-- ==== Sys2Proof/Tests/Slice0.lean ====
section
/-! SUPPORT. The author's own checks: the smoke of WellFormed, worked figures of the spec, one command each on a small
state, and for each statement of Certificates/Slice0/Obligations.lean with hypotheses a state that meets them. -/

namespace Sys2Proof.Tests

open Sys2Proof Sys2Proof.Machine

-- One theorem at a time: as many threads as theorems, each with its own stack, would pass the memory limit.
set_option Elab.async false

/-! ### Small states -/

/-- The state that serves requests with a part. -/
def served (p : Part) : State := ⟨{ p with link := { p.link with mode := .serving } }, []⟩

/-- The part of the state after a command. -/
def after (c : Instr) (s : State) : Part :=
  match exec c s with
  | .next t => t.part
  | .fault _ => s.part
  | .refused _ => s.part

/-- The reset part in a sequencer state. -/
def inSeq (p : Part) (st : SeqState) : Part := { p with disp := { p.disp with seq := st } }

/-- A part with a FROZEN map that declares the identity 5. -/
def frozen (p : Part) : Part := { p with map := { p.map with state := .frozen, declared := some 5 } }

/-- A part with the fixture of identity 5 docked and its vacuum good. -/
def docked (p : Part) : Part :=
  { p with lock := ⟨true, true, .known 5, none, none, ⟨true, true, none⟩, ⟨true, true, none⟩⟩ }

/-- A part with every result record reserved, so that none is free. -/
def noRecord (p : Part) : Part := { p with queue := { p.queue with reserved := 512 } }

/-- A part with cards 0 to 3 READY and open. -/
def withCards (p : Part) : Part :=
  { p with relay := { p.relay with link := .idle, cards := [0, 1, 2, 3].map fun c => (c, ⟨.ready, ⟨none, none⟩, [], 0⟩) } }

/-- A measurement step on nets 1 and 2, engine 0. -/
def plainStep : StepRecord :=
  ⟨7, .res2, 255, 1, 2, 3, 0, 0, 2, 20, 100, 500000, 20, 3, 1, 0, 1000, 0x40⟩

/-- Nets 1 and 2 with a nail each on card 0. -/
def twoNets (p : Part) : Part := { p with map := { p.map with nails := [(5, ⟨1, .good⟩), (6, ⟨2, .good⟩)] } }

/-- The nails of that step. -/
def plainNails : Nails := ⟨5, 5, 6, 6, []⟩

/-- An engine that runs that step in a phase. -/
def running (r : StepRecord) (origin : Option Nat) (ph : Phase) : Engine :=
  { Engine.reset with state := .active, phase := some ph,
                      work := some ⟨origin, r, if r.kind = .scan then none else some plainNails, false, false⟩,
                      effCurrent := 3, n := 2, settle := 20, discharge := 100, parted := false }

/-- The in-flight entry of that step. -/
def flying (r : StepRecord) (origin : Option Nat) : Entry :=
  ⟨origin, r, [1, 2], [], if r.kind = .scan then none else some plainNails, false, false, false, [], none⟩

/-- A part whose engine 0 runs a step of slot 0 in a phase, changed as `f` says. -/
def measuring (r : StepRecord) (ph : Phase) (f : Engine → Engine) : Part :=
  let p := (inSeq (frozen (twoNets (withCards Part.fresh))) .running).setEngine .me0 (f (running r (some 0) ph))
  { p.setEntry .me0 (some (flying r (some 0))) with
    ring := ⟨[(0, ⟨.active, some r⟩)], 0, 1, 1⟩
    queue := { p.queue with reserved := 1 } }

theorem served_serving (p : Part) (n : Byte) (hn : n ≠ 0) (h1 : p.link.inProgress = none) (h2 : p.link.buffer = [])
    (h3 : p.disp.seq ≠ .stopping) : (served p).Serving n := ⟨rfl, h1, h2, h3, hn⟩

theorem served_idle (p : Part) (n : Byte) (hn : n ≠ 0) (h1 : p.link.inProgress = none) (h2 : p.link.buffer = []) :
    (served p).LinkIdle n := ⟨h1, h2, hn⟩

> Assignment:
Find where the line with "open Sys2Proof Sys2Proof.Machine" sits in the material above, then copy exactly from it through the line with "def served (p". Add no other line.

> Solution to the exercise:
open Sys2Proof Sys2Proof.Machine

-- One theorem at a time: as many threads as theorems, each with its own stack, would pass the memory limit.
set_option Elab.async false

/-! ### Small states -/

/-- The state that serves requests with a part. -/
def served (p : Part) : State := ⟨{ p with link := { p.link with mode := .serving } }, []⟩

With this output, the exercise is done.